-- ==== Sys2Proof/Safety.lean ====
section
/-! DEFINITION. The terms claims are stated in: the invariant of a state, a run of operations (rule R245), which
operations touch the buffer (rules R6, R32), and the argument combinations the spec refuses (rule R212). -/

namespace Sys2Proof

open Sys2Proof.Machine

/-- The straps are legal (rule R33) and the buffer is at rest (rule R34). -/
def Machine.State.Inv (s : State) : Prop := s.straps.legal = true ∧ atRest s.buf = true

/-- Operations applied one after the other, each completely before the next (rule R61), stopping at a refusal. -/
def runOps : List Instr → State → Outcome
  | [], s => .next s
  | i :: rest, s =>
    match exec i s with
    | .next t => runOps rest t
    | .fault r => .fault r
    | .refused r => .refused r

/-- `n` CRC16.BIT operations, rule R103's "repeat 8 times" for n = 8. -/
def crcBits (n : Nat) : List Instr := List.replicate n .crcBit

/-- The events among the returned values, in order (rules R42, R245). -/
def eventsOf (l : List Result) : List Event :=
  l.flatMap fun r => match r with
    | .events e => e
    | _ => []

/-- The operations that change `buf` (rules R6, R32): RX.FEED, RX.BYTE, RESET, and the inbound FRAME rows, whose
meaning is a feed. -/
def Instr.touchesBuf : Instr → Bool
  | .reset => true
  | .rxFeed _ => true
  | .rxByte _ => true
  | .frameAny _ _ _ _ => true
  | .tagReport _ => true
  | .writeEpcRsp _ => true
  | .tagReportClassify _ _ => true
  | .startInventoryClassify _ _ => true
  | .writeEpcClassify _ _ => true
  | .stopInventoryClassify _ _ => true
  | _ => false

/-- The operations that write `crc` (rule R31, decision D27) and RESET (rule R231). -/
def Instr.touchesCrc : Instr → Bool
  | .reset => true
  | .crcClear => true
  | .crcBit => true
  | .crcByte _ => true
  | .crcCompute _ => true
  | _ => false

/-- The operations whose effect depends on what `crc` holds: the two register steps (rule R31, decision D27). -/
def Instr.readsCrc : Instr → Bool
  | .crcBit => true
  | .crcByte _ => true
  | _ => false

/-- A finite BUF_CAP leaves room for `n` more bytes (rule R33). -/
def Machine.State.roomFor (s : State) (n : Nat) : Prop :=
  ∀ cap, s.straps.bufCap = some cap → s.buf.length + n ≤ cap

/-- The characters `0123456789ABCDEF` of rule R177, in order of value. -/
def hexAlphabet : List Char := ['0', '1', '2', '3', '4', '5', '6', '7', '8', '9', 'A', 'B', 'C', 'D', 'E', 'F']

/-- The characters rule R184 calls hexadecimal digits: `0-9`, `a-f`, `A-F`. -/
abbrev isHexDigit (c : Char) : Prop := c ∈ hexAlphabet ++ ['a', 'b', 'c', 'd', 'e', 'f']

/-- The argument combinations the spec refuses (U3, U4, U6, U7, U8, U11 of 93_implementation_defined.md, rule R212),
and an inbound or outbound frame that does not exist because its payload is over 65535 bytes (rule R70). -/
def Instr.refusedBySpec (i : Instr) (s : State) : Prop :=
  match i with
  | .frameEncode _ _ p => 65535 < p.length
  | .rxFeed l => ¬ s.roomFor l.length
  | .rxByte _ => ¬ s.roomFor 1
  | .invStart ids _ => ∃ id ∈ ids, id < 1 ∨ 4 < id
  | .epcwBuild old new id _ =>
    (∃ c ∈ old ++ new, ¬ isHexDigit c) ∨ old.length % 2 = 1 ∨ id < 1 ∨ 4 < id ∨
      (new.length % 4 = 0 ∧
        (256 ^ s.straps.bitlenSize.bytes ≤ old.length / 2 * 8 ∨
          65535 < 22 + new.length / 2 + s.straps.bitlenSize.bytes + old.length / 2))
  | .unassigned => True
  | .startInventory p => 65535 < p.length
  | .writeEpcCmd p => 65535 < p.length
  | .stopInventory p => 65535 < p.length
  | .frameAny _ _ _ p => 65535 < p.length ∨ ¬ s.roomFor (9 + p.length)
  | .tagReport p => 65535 < p.length ∨ ¬ s.roomFor (9 + p.length)
  | .writeEpcRsp p => 65535 < p.length ∨ ¬ s.roomFor (9 + p.length)
  | .tagReportClassify _ p => 65535 < p.length ∨ ¬ s.roomFor (9 + p.length)
  | .startInventoryClassify _ p => 65535 < p.length ∨ ¬ s.roomFor (9 + p.length)
  | .writeEpcClassify _ p => 65535 < p.length ∨ ¬ s.roomFor (9 + p.length)
  | .stopInventoryClassify _ p => 65535 < p.length ∨ ¬ s.roomFor (9 + p.length)
  | _ => False

/-- A candidate frame (rule R16) written out from its fields: header, payload, and any value `k` in the CRC field. It
is a frame when `k` is the CRC of rule R73. -/
def candidate (w : Word16) (c m : Byte) (p : List Byte) (k : Word16) : List Byte :=
  sync :: (frameBody w c m p ++ bytes16 k)

/-- The loop rule R153 describes: FRAME.TRYDECODE on the buffer, again and again, dropping what it says to drop. -/
def tryLoop (drop : CrcFailDrop) : Nat → List Byte → List Event × List Byte
  | 0, b => ([], b)
  | n + 1, b =>
    match tryDecodeBuffer drop b with
    | .needMoreData => ([], b)
    | .decoded f k => let r := tryLoop drop n (b.drop k); (.validFrame f :: r.1, r.2)
    | .resync k =>
      let r := tryLoop drop n (b.drop k)
      if memRead1 b 0 = sync then (.corruptFrameDetected :: r.1, r.2) else r

/-- The XOR of two sequences taken byte by byte, rule R105 (c). -/
def xorBytes (a b : List Byte) : List Byte := List.zipWith (· ^^^ ·) a b

/-- Bit `j` of a byte sequence in the order the CRC consumes it: bit 7 of byte 0 is bit 0 (rule R54). -/
def wireBit (l : List Byte) (j : Nat) : Bool := (memRead1 l (j / 8)).getMsbD (j % 8)

/-- An error pattern whose set bits lie in 16 consecutive places, at least one of them set (rule R105 (e)). -/
def burst16 (e : List Byte) : Prop :=
  (∃ j, wireBit e j = true) ∧ ∃ j0, ∀ j, wireBit e j = true → j0 ≤ j ∧ j < j0 + 16

end Sys2Proof
end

### Exercise brief
Please output each entry above exactly, leaving nothing out.

### Exercise solution
-- ==== Sys2Proof/Safety.lean ====
section
/-! DEFINITION. The terms claims are stated in: the invariant of a state, a run of operations (rule R245), which
operations touch the buffer (rules R6, R32), and the argument combinations the spec refuses (rule R212). -/

namespace Sys2Proof

open Sys2Proof.Machine

/-- The straps are legal (rule R33) and the buffer is at rest (rule R34). -/
def Machine.State.Inv (s : State) : Prop := s.straps.legal = true ∧ atRest s.buf = true

/-- Operations applied one after the other, each completely before the next (rule R61), stopping at a refusal. -/
def runOps : List Instr → State → Outcome
  | [], s => .next s
  | i :: rest, s =>
    match exec i s with
    | .next t => runOps rest t
    | .fault r => .fault r
    | .refused r => .refused r

/-- `n` CRC16.BIT operations, rule R103's "repeat 8 times" for n = 8. -/
def crcBits (n : Nat) : List Instr := List.replicate n .crcBit

/-- The events among the returned values, in order (rules R42, R245). -/
def eventsOf (l : List Result) : List Event :=
  l.flatMap fun r => match r with
    | .events e => e
    | _ => []

/-- The operations that change `buf` (rules R6, R32): RX.FEED, RX.BYTE, RESET, and the inbound FRAME rows, whose
meaning is a feed. -/
def Instr.touchesBuf : Instr → Bool
  | .reset => true
  | .rxFeed _ => true
  | .rxByte _ => true
  | .frameAny _ _ _ _ => true
  | .tagReport _ => true
  | .writeEpcRsp _ => true
  | .tagReportClassify _ _ => true
  | .startInventoryClassify _ _ => true
  | .writeEpcClassify _ _ => true
  | .stopInventoryClassify _ _ => true
  | _ => false

/-- The operations that write `crc` (rule R31, decision D27) and RESET (rule R231). -/
def Instr.touchesCrc : Instr → Bool
  | .reset => true
  | .crcClear => true
  | .crcBit => true
  | .crcByte _ => true
  | .crcCompute _ => true
  | _ => false

/-- The operations whose effect depends on what `crc` holds: the two register steps (rule R31, decision D27). -/
def Instr.readsCrc : Instr → Bool
  | .crcBit => true
  | .crcByte _ => true
  | _ => false

/-- A finite BUF_CAP leaves room for `n` more bytes (rule R33). -/
def Machine.State.roomFor (s : State) (n : Nat) : Prop :=
  ∀ cap, s.straps.bufCap = some cap → s.buf.length + n ≤ cap

/-- The characters `0123456789ABCDEF` of rule R177, in order of value. -/
def hexAlphabet : List Char := ['0', '1', '2', '3', '4', '5', '6', '7', '8', '9', 'A', 'B', 'C', 'D', 'E', 'F']

/-- The characters rule R184 calls hexadecimal digits: `0-9`, `a-f`, `A-F`. -/
abbrev isHexDigit (c : Char) : Prop := c ∈ hexAlphabet ++ ['a', 'b', 'c', 'd', 'e', 'f']

/-- The argument combinations the spec refuses (U3, U4, U6, U7, U8, U11 of 93_implementation_defined.md, rule R212),
and an inbound or outbound frame that does not exist because its payload is over 65535 bytes (rule R70). -/
def Instr.refusedBySpec (i : Instr) (s : State) : Prop :=
  match i with
  | .frameEncode _ _ p => 65535 < p.length
  | .rxFeed l => ¬ s.roomFor l.length
  | .rxByte _ => ¬ s.roomFor 1
  | .invStart ids _ => ∃ id ∈ ids, id < 1 ∨ 4 < id
  | .epcwBuild old new id _ =>
    (∃ c ∈ old ++ new, ¬ isHexDigit c) ∨ old.length % 2 = 1 ∨ id < 1 ∨ 4 < id ∨
      (new.length % 4 = 0 ∧
        (256 ^ s.straps.bitlenSize.bytes ≤ old.length / 2 * 8 ∨
          65535 < 22 + new.length / 2 + s.straps.bitlenSize.bytes + old.length / 2))
  | .unassigned => True
  | .startInventory p => 65535 < p.length
  | .writeEpcCmd p => 65535 < p.length
  | .stopInventory p => 65535 < p.length
  | .frameAny _ _ _ p => 65535 < p.length ∨ ¬ s.roomFor (9 + p.length)
  | .tagReport p => 65535 < p.length ∨ ¬ s.roomFor (9 + p.length)
  | .writeEpcRsp p => 65535 < p.length ∨ ¬ s.roomFor (9 + p.length)
  | .tagReportClassify _ p => 65535 < p.length ∨ ¬ s.roomFor (9 + p.length)
  | .startInventoryClassify _ p => 65535 < p.length ∨ ¬ s.roomFor (9 + p.length)
  | .writeEpcClassify _ p => 65535 < p.length ∨ ¬ s.roomFor (9 + p.length)
  | .stopInventoryClassify _ p => 65535 < p.length ∨ ¬ s.roomFor (9 + p.length)
  | _ => False

/-- A candidate frame (rule R16) written out from its fields: header, payload, and any value `k` in the CRC field. It
is a frame when `k` is the CRC of rule R73. -/
def candidate (w : Word16) (c m : Byte) (p : List Byte) (k : Word16) : List Byte :=
  sync :: (frameBody w c m p ++ bytes16 k)

/-- The loop rule R153 describes: FRAME.TRYDECODE on the buffer, again and again, dropping what it says to drop. -/
def tryLoop (drop : CrcFailDrop) : Nat → List Byte → List Event × List Byte
  | 0, b => ([], b)
  | n + 1, b =>
    match tryDecodeBuffer drop b with
    | .needMoreData => ([], b)
    | .decoded f k => let r := tryLoop drop n (b.drop k); (.validFrame f :: r.1, r.2)
    | .resync k =>
      let r := tryLoop drop n (b.drop k)
      if memRead1 b 0 = sync then (.corruptFrameDetected :: r.1, r.2) else r

/-- The XOR of two sequences taken byte by byte, rule R105 (c). -/
def xorBytes (a b : List Byte) : List Byte := List.zipWith (· ^^^ ·) a b

/-- Bit `j` of a byte sequence in the order the CRC consumes it: bit 7 of byte 0 is bit 0 (rule R54). -/
def wireBit (l : List Byte) (j : Nat) : Bool := (memRead1 l (j / 8)).getMsbD (j % 8)

/-- An error pattern whose set bits lie in 16 consecutive places, at least one of them set (rule R105 (e)). -/
def burst16 (e : List Byte) : Prop :=
  (∃ j, wireBit e j = true) ∧ ∃ j0, ∀ j, wireBit e j = true → j0 ≤ j ∧ j < j0 + 16

end Sys2Proof
end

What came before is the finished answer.